_Goal of the exercise_:
Which lines run from the start of the data below to the line containing "SERVO_ESTIMATE (R120). -/"? Set them down exactly, with none added.

_Provided data_:
- - - -

-- ==== Sys2Proof/Machine/ExecTransfer.lean ====
section
/-! DEFINITION. The meanings of the commands of time transfer and the keeper pair (04): each one is its effect in the frame of `run`. -/

namespace Sys2Proof.Machine

/-- PTP_FRAME_RX (R108). -/
def execPtpFrameRx (port : PtpPort) (crossing : T16) (frame : PtpFrame) (s : State) :
    Host.Outcome State Fault Refusal :=
  run (ptpFrameRx port crossing frame) s

/-- PTP_MESSAGE_TX (R109). -/
def execPtpMessageTx (port : PtpPort) (crossing : T16) (msg : Bytes) (s : State) : Host.Outcome State Fault Refusal :=
  run (ptpMessageTx port crossing msg) s

/-- PHASE_MEASURE (R112). -/
def execPhaseMeasure (lane : Fin 160) (phase : BitVec 21) (freq : Int) (slipped : Bool)
    (s : State) : Host.Outcome State Fault Refusal :=
  run (phaseMeasure lane.val phase freq slipped) s

/-- ESMC_MESSAGE (R113). -/
def execEsmcMessage (port : Fin 48) (received : Option Nat) (s : State) : Host.Outcome State Fault Refusal :=
  run (esmcMessage port received) s

/-- SERVO_ESTIMATE (R120). -/
def execServoEstimate (est : ServoInput) (s : State) : Host.Outcome State Fault Refusal :=
  run (servoEstimate est) s

/-- ANNOUNCE_TIMEOUT (R120). -/
def execAnnounceTimeout (s : State) : Host.Outcome State Fault Refusal :=
  run announceTimeout s

/-- HOLDOVER_LIMIT_EXPIRY (R120). -/
def execHoldoverLimitExpiry (s : State) : Host.Outcome State Fault Refusal :=
  run holdoverLimitExpiry s

/-- EASEL_HEARTBEAT_RX (R126). -/
def execEaselHeartbeatRx (link : Fin 8) (frame : Bytes) (arrival : T16)
    (s : State) : Host.Outcome State Fault Refusal :=
  run (easelHeartbeatRx link.val frame arrival) s

/-- EASEL_SLOT_MISSED (R129). -/
def execEaselSlotMissed (s : State) : Host.Outcome State Fault Refusal :=
  run easelSlotMissed s

/-- SNAPSHOT_TX (R128). -/
def execSnapshotTx (s : State) : Host.Outcome State Fault Refusal :=
  run snapshotTx s

/-- SNAPSHOT_RX (R128). -/
def execSnapshotRx (link : Fin 8) (handover : Bool) (snap : Bytes) (s : State) : Host.Outcome State Fault Refusal :=
  run (snapshotRx link.val handover snap) s

/-- KEEPER_LISTEN_END (R132). -/
def execKeeperListenEnd (s : State) : Host.Outcome State Fault Refusal :=
  run keeperListenEnd s

/-- HANDOVER_PARTNER_ABSENT (R134). -/
def execHandoverPartnerAbsent (s : State) : Host.Outcome State Fault Refusal :=
  run handoverPartnerAbsent s

/-- XFER_CONFIG (R136). -/
def execXferConfig (r : Req) (s : State) : Host.Outcome State Fault Refusal :=
  runReq opXferConfig r s

/-- XFER_STATUS (R135). -/
def execXferStatus (r : Req) (s : State) : Host.Outcome State Fault Refusal :=
  runReq opXferStatus r s

/-- PTP_PORT_CONFIG (R135). -/
def execPtpPortConfig (r : Req) (s : State) : Host.Outcome State Fault Refusal :=
  runReq opPtpPortConfig r s

/-- ASYM_WRITE (R122). -/
def execAsymWrite (r : Req) (s : State) : Host.Outcome State Fault Refusal :=
  runReq opAsymWrite r s

/-- ASYM_READ (R122). -/
def execAsymRead (r : Req) (s : State) : Host.Outcome State Fault Refusal :=
  runReq opAsymRead r s

/-- PHASE_READ (R112). -/
def execPhaseRead (r : Req) (s : State) : Host.Outcome State Fault Refusal :=
  runReq opPhaseRead r s

/-- KEEPER_HANDOVER (R134). -/
def execKeeperHandover (r : Req) (s : State) : Host.Outcome State Fault Refusal :=
  runReq opKeeperHandover r s

end Sys2Proof.Machine
end

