/-! ## Uplinks (13_uplinks) -/

/-- Uplink groups and ports (parts of R352-R362, R366-R369; Tables UPL-3, UPL-4, UPL-7 and UPL-9): quads form the ports of a
group, which start DOWN; a port's addresses, a destination entry and a stream's groups are taken as written; a port that
qualifies comes UP; a fault sequence or the loss of lock is noted, takes an UP port DOWN, counts, aborts its frame and clears its
group's claims, and a local fault is answered with remote faults; a disabled port stays out until it is enabled;
UPL_PORT_STATUS reports and clears; a received frame is counted, kept for the firmware, which answers it, or taken as a network
trigger. -/
def Obligations.PortsAreFormedAddressedAndComeUpOrDown : Prop :=
  (∀ (s : State) (r : Req), Accepted opUplGroupConfig r s →
    Gives (.uplGroupConfig r) s [.hcp, .upl, .time, .xfer] fun t =>
      let g := r.u8 0
      let quads := (List.range (r.u8 1)).map fun i => r.u8 (4 + i)
      let ports := formedPorts s quads
      (if g = 0 then t.upl.quadsA = quads ∧ t.upl.quadsB = s.upl.quadsB
        else t.upl.quadsB = quads ∧ t.upl.quadsA = s.upl.quadsA) ∧
      (∀ i < 24, t.port (24 * g + i) = if i < ports.length then
        { state := .down, protocol := (ports.getD i (0, 0)).2, firstLane := (ports.getD i (0, 0)).1
          changed := s.now, goodTick := s.tick } else {}) ∧
      (∀ p, p < 24 * g ∨ 24 * g + 24 ≤ p → t.port p = s.port p) ∧ s.PulledIn t ∧
      t.upl.dests = s.upl.dests ∧ t.upl.announce = s.upl.announce ∧
      Answered 0x0A01 r 0 0 (le 1 ports.length ++ zeros 3) t) ∧
  (∀ (s : State) (r : Req), Accepted opUplPortAddr r s →
    Gives (.uplPortAddr r) s [.hcp, .upl] fun t =>
      t.upl = { s.upl with ports := tset {} s.upl.ports (r.u8 0) { s.port (r.u8 0) with
        addrFlags := BitVec.ofNat 8 (r.u8 1), mac := r.bytes 2 6, ipv4 := r.bytes 8 4, ipv6 := r.bytes 12 16 } } ∧
      Answered 0x0A02 r 0 0 [] t) ∧
  (∀ (s : State) (r : Req), Accepted opUplDestWrite r s →
    Gives (.uplDestWrite r) s [.hcp, .upl] fun t =>
      t.upl = { s.upl with
        dests := tset [] s.upl.dests (r.u8 0) (r.bytes 0 80)
        announce := if bit (r.u8 2) 0 then some (r.u8 0)
          else if s.upl.announce = some (r.u8 0) then none else s.upl.announce } ∧ Answered 0x0A03 r 0 0 [] t) ∧
  (∀ (s : State) (r : Req), Accepted opUplStreamMap r s →
    Gives (.uplStreamMap r) s [.hcp, .strm] fun t =>
      t.strm = { s.strm with streams := tset {} s.strm.streams (r.u16 0) { s.stream (r.u16 0) with
        inA := bit (r.u8 2) 0, inB := bit (r.u8 2) 1, entry := r.u8 3, portA := r.u8 4, portB := r.u8 5 } } ∧
      Answered 0x0A04 r 0 0 [] t) ∧
  (∀ (s : State) (r : Req), Accepted opUplPortControl r s → r.u8 1 = 0 →
    Gives (.uplPortEnable r) s [.hcp, .upl] fun t =>
      t.upl = (if (s.port (r.u8 0)).state = .disabled then
        { s.upl with ports := tset {} s.upl.ports (r.u8 0) { s.port (r.u8 0) with
          state := .down, changed := s.now, goodTick := s.tick } } else s.upl) ∧ Answered 0x0A05 r 0 0 [] t) ∧
  (∀ (s : State) (r : Req), Accepted opUplPortControl r s → r.u8 1 = 1 → (s.port (r.u8 0)).state ≠ .up →
    Gives (.uplPortDisable r) s [.hcp, .upl] fun t =>
      t.port (r.u8 0) = (if (s.port (r.u8 0)).state = .down then { s.port (r.u8 0) with
        state := .disabled, changed := s.now, remoteTx := false } else s.port (r.u8 0)) ∧
      (∀ p, p ≠ r.u8 0 → t.port p = s.port p) ∧ Answered 0x0A05 r 0 0 [] t) ∧
  (∀ (s : State) (r : Req), Accepted opUplPortControl r s → r.u8 1 = 1 → (s.port (r.u8 0)).state = .up → s.NoResets →
    Gives (.uplPortDisable r) s [.hcp, .upl, .strm, .flt] fun t =>
      let p := r.u8 0
      let x := s.port p
      t.port p = { x with
        state := .disabled, sending := none, aborted := if x.sending.isSome then x.aborted + 1 else x.aborted
        downs := x.downs + 1, changed := s.now, goodTick := s.tick } ∧
      (∀ f, x.sending = some f → .uplinkFrame p (corruptFcs f.frame) true ∈ t.emitted) ∧
      (∀ n ∈ s.sentBy p, ∀ c ∈ (t.stream n).queue, (if groupOf p = 0 then c.leftA else c.leftB) = 0) ∧
      (∀ k, k ≠ p → t.port k = s.port k) ∧ (∀ n, n ∉ s.sentBy p → t.stream n = s.stream n) ∧ Answered 0x0A05 r 0 0 [] t) ∧
  (∀ (s : State) (r : Req), Accepted opUplPortStatus r s →
    Gives (.uplPortStatus r) s [.hcp, .upl] fun t =>
      let p := r.u8 0
      let x := s.port p
      t.upl = (if bit (r.u8 1) 0 then { s.upl with ports := tset {} s.upl.ports p { x with
        frames := 0, bytes := 0, aborted := 0, downs := 0, pause := 0, fcs := 0, other := 0 } } else s.upl) ∧
      Answered 0x0A06 r 0 0 (if x.state = .unconfigured then le 1 p ++ zeros 71 else le 1 p ++ le 1 (portCode x.state)
        ++ le 1 x.protocol
        ++ le 1 (mask [x.localFault, x.remoteFault, s.portReeq p, s.syncTx p]) ++ le 2 x.firstLane
        ++ le 2 (s.placedOn p).length ++ le 8 (s.used (5 + groupOf p) (p % 24)) ++ le 8 x.frames.toNat ++ le 8 x.bytes.toNat
        ++ le 4 x.aborted.toNat ++ le 4 x.downs.toNat ++ le 4 x.pause.toNat ++ le 4 x.fcs.toNat ++ le 4 x.other.toNat
        ++ zeros 4 ++ ts96 x.changed ++ zeros 4) t) ∧
  (∀ (s : State) (p : Fin 48), s.Inv → (s.port p).state = .down → (∀ l ∈ (s.port p).lanes, (s.lane l).aligned = true) →
      s.portReeq p = false → s.inReset 12 p = false → (s.port p).goodTick + 1000000 ≤ s.tick →
    Gives (.portUp p) s [.hcp, .upl] fun t =>
      t.port p = { s.port p with state := .up, changed := s.now, localFault := false, remoteFault := false, remoteTx := false } ∧
      (∀ k, k ≠ p.val → t.port k = s.port k)) ∧
  (∀ (s : State) (p : Fin 48) (cause : PortCause), s.Inv → (s.port p).state = .up → s.NoResets →
    Gives (.portDown p cause) s [.hcp, .upl, .strm, .flt] fun t =>
      let x := s.port p
      t.port p = { x with
        state := .down, localFault := x.localFault || cause == .localFault, remoteFault := x.remoteFault || cause == .remoteFault
        sending := none, aborted := if x.sending.isSome then x.aborted + 1 else x.aborted
        downs := x.downs + 1, changed := s.now, goodTick := s.tick
        remoteTx := if cause = .localFault then decide (s.chip.phase ≠ .safe) else x.remoteTx } ∧
      (∀ f, x.sending = some f → .uplinkFrame p (corruptFcs f.frame) true ∈ t.emitted) ∧
      (∀ n ∈ s.sentBy p, ∀ c ∈ (t.stream n).queue, (if groupOf p = 0 then c.leftA else c.leftB) = 0) ∧
      (∀ k, k ≠ p.val → t.port k = s.port k) ∧ (∀ n, n ∉ s.sentBy p → t.stream n = s.stream n)) ∧
  (∀ (s : State) (p : Fin 48) (cause : PortCause), s.Inv → (s.port p).state ≠ .up →
    Gives (.portDown p cause) s [.upl] fun t =>
      let x := s.port p
      t.port p = (if x.state = .unconfigured then x else { x with
        localFault := x.localFault || cause == .localFault, remoteFault := x.remoteFault || cause == .remoteFault
        goodTick := s.tick
        remoteTx := if cause = .localFault ∧ x.state ≠ .disabled then decide (s.chip.phase ≠ .safe) else x.remoteTx }) ∧
      (∀ k, k ≠ p.val → t.port k = s.port k)) ∧
  (∀ (s : State) (p : Fin 48) (f : Bytes), s.Inv → (s.port p).state = .up →
    Gives (.uplinkFrameRx p false f) s [.upl] fun t =>
      t.upl = { s.upl with ports := tset {} s.upl.ports p { s.port p with fcs := (s.port p).fcs + 1 } }) ∧
  (∀ (s : State) (p : Fin 48) (f : Bytes), s.Inv → (s.port p).state = .up → ofBe (sub f 12 2) = 0x8808 →
    Gives (.uplinkFrameRx p true f) s [.upl] fun t =>
      t.upl = { s.upl with ports := tset {} s.upl.ports p { s.port p with pause := (s.port p).pause + 1 } }) ∧
  (∀ (s : State) (p : Fin 48) (f : Bytes), s.Inv → (s.port p).state = .up → rxKind (s.port p) f = .other →
    Gives (.uplinkFrameRx p true f) s [.upl] fun t =>
      t.upl = { s.upl with ports := tset {} s.upl.ports p { s.port p with other := (s.port p).other + 1 } }) ∧
  (∀ (s : State) (p : Fin 48) (f : Bytes), s.Inv → (s.port p).state = .up → rxKind (s.port p) f = .firmware →
      s.chip.phase = .serving →
    Gives (.uplinkFrameRx p true f) s [.upl] fun t =>
      let x := s.port p
      t.port p = { x with
        inbox := (f :: x.inbox).take 16
        control := x.control ++ ((answerTo x f).toList.filter fun a => s.fwRuns && decide (a.length ≤ 232)).map
          fun a => a ++ le 4 (fcs a) } ∧
      (∀ k, k ≠ p.val → t.port k = s.port k)) ∧
  (∀ (s : State) (p : Fin 48) (f m : Bytes), s.Inv → (s.port p).state = .up → rxKind (s.port p) f = .trigger m →
      s.chip.phase = .serving →
    Gives (.uplinkFrameRx p true f) s [.hcp, .cap] fun t => exec (.networkTriggerRx (p.castLE (by decide)) m) s = .next t)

- - - -

_Your response_:
-- ==== Sys2Proof/Machine/ExecTransfer.lean ====
section
/-! DEFINITION. The meanings of the commands of time transfer and the keeper pair (04): each one is its effect in the frame of `run`. -/

namespace Sys2Proof.Machine

/-- PTP_FRAME_RX (R108). -/
def execPtpFrameRx (port : PtpPort) (crossing : T16) (frame : PtpFrame) (s : State) :
    Host.Outcome State Fault Refusal :=
  run (ptpFrameRx port crossing frame) s

/-- PTP_MESSAGE_TX (R109). -/
def execPtpMessageTx (port : PtpPort) (crossing : T16) (msg : Bytes) (s : State) : Host.Outcome State Fault Refusal :=
  run (ptpMessageTx port crossing msg) s

/-- PHASE_MEASURE (R112). -/
def execPhaseMeasure (lane : Fin 160) (phase : BitVec 21) (freq : Int) (slipped : Bool)
    (s : State) : Host.Outcome State Fault Refusal :=
  run (phaseMeasure lane.val phase freq slipped) s

/-- ESMC_MESSAGE (R113). -/
def execEsmcMessage (port : Fin 48) (received : Option Nat) (s : State) : Host.Outcome State Fault Refusal :=
  run (esmcMessage port received) s

/-- SERVO_ESTIMATE (R120). -/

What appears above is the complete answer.